■ TASK STATEMENT ■
Copy out the entries below exactly as they stand, but only from the line containing "def State.endContext (s" through the line containing "(R380, R382). -/".

----------------------------------------

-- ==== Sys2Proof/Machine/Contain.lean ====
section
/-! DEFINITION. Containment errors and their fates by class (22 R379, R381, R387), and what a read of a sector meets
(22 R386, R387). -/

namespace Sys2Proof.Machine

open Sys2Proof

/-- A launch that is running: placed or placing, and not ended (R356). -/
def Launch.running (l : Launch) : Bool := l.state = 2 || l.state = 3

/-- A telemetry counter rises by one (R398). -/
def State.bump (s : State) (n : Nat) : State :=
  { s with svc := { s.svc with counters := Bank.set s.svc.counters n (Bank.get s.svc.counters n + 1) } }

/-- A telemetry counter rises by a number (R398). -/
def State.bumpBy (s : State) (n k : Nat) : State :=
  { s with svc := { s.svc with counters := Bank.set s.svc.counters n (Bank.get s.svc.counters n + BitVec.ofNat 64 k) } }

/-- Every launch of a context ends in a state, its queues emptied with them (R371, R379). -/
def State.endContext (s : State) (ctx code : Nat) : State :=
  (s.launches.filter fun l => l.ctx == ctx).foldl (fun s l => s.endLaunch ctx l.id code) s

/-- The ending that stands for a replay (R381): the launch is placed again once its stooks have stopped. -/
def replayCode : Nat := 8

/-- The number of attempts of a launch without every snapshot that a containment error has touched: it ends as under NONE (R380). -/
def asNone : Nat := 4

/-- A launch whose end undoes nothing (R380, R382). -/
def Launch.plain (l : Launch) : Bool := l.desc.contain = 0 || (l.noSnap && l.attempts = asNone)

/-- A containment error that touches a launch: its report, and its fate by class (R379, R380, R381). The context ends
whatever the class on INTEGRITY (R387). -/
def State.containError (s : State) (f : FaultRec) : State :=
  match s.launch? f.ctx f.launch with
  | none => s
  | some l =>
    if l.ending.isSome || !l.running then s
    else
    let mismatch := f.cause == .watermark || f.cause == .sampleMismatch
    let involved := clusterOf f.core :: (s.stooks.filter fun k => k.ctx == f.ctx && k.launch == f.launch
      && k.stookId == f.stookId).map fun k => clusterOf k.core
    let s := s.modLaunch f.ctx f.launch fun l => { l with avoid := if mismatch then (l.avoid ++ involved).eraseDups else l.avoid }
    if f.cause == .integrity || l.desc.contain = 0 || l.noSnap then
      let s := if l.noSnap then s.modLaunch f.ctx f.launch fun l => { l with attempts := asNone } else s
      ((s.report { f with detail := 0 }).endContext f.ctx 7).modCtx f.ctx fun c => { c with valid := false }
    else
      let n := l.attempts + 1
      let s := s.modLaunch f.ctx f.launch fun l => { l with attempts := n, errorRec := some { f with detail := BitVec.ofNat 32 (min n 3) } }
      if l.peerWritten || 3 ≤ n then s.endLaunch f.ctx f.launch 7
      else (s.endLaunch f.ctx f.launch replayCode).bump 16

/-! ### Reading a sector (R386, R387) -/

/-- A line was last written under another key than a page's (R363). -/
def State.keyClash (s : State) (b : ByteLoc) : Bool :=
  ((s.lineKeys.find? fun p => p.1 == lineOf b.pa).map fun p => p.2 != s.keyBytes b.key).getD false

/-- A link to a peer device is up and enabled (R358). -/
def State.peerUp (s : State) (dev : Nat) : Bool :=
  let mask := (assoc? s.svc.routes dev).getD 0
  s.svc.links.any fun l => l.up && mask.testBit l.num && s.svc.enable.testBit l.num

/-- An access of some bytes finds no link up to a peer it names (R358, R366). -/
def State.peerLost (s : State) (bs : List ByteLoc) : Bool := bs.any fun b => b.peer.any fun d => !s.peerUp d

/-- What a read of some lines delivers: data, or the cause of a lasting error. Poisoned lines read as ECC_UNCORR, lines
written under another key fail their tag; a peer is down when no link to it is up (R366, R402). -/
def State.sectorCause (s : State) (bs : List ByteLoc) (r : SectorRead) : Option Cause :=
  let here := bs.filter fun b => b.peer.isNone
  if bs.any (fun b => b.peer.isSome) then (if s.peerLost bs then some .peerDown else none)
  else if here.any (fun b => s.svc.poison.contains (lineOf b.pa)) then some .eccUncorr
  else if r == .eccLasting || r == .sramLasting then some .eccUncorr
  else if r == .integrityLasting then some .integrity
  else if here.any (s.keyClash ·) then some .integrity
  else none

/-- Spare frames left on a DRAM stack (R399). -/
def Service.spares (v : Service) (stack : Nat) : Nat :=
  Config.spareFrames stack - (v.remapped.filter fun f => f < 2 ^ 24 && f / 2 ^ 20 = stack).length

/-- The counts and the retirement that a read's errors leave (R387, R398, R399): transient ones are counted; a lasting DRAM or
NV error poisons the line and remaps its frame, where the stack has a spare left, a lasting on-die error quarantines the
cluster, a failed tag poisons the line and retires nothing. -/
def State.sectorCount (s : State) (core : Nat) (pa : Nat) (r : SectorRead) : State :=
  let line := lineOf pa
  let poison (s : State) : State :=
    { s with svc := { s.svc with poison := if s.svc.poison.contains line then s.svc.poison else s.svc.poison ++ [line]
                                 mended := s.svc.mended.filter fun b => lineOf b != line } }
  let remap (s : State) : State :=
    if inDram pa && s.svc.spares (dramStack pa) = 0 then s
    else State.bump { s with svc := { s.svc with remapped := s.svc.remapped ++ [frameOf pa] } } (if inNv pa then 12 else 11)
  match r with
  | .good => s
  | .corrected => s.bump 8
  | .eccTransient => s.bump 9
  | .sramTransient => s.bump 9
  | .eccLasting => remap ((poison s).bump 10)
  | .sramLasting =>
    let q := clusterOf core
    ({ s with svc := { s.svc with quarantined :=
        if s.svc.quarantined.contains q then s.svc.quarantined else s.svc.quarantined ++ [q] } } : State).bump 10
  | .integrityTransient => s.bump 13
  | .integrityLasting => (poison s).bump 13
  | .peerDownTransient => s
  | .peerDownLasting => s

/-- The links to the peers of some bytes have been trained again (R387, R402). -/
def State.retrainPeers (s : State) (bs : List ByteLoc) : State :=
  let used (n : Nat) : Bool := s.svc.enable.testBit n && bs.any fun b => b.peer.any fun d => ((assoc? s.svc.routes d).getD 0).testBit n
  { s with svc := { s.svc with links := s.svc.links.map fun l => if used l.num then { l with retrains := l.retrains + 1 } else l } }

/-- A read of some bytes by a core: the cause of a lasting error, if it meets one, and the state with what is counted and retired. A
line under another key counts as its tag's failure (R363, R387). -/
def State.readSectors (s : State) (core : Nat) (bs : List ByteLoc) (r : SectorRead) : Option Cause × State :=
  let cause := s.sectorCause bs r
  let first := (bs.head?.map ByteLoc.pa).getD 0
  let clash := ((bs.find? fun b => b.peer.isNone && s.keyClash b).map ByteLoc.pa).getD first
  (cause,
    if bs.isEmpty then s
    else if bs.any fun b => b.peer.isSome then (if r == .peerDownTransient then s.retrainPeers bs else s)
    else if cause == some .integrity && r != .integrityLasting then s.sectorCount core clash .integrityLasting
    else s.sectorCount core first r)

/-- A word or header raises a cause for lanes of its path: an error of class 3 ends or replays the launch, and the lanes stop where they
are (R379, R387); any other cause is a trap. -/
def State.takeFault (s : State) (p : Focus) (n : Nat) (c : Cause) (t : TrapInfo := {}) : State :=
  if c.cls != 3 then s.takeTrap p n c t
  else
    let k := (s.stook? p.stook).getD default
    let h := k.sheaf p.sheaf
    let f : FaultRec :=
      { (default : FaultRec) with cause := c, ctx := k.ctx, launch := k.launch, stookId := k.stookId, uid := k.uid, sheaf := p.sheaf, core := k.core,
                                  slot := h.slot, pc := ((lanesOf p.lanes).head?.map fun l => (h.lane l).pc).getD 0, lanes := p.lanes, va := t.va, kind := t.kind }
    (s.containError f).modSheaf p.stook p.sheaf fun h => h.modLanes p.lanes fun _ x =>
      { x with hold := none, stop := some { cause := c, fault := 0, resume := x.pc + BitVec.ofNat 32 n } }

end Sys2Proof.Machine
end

----------------------------------------

■ YOUR RESPONSE ■
def State.endContext (s : State) (ctx code : Nat) : State :=
  (s.launches.filter fun l => l.ctx == ctx).foldl (fun s l => s.endLaunch ctx l.id code) s

/-- The ending that stands for a replay (R381): the launch is placed again once its stooks have stopped. -/
def replayCode : Nat := 8

/-- The number of attempts of a launch without every snapshot that a containment error has touched: it ends as under NONE (R380). -/
def asNone : Nat := 4

/-- A launch whose end undoes nothing (R380, R382). -/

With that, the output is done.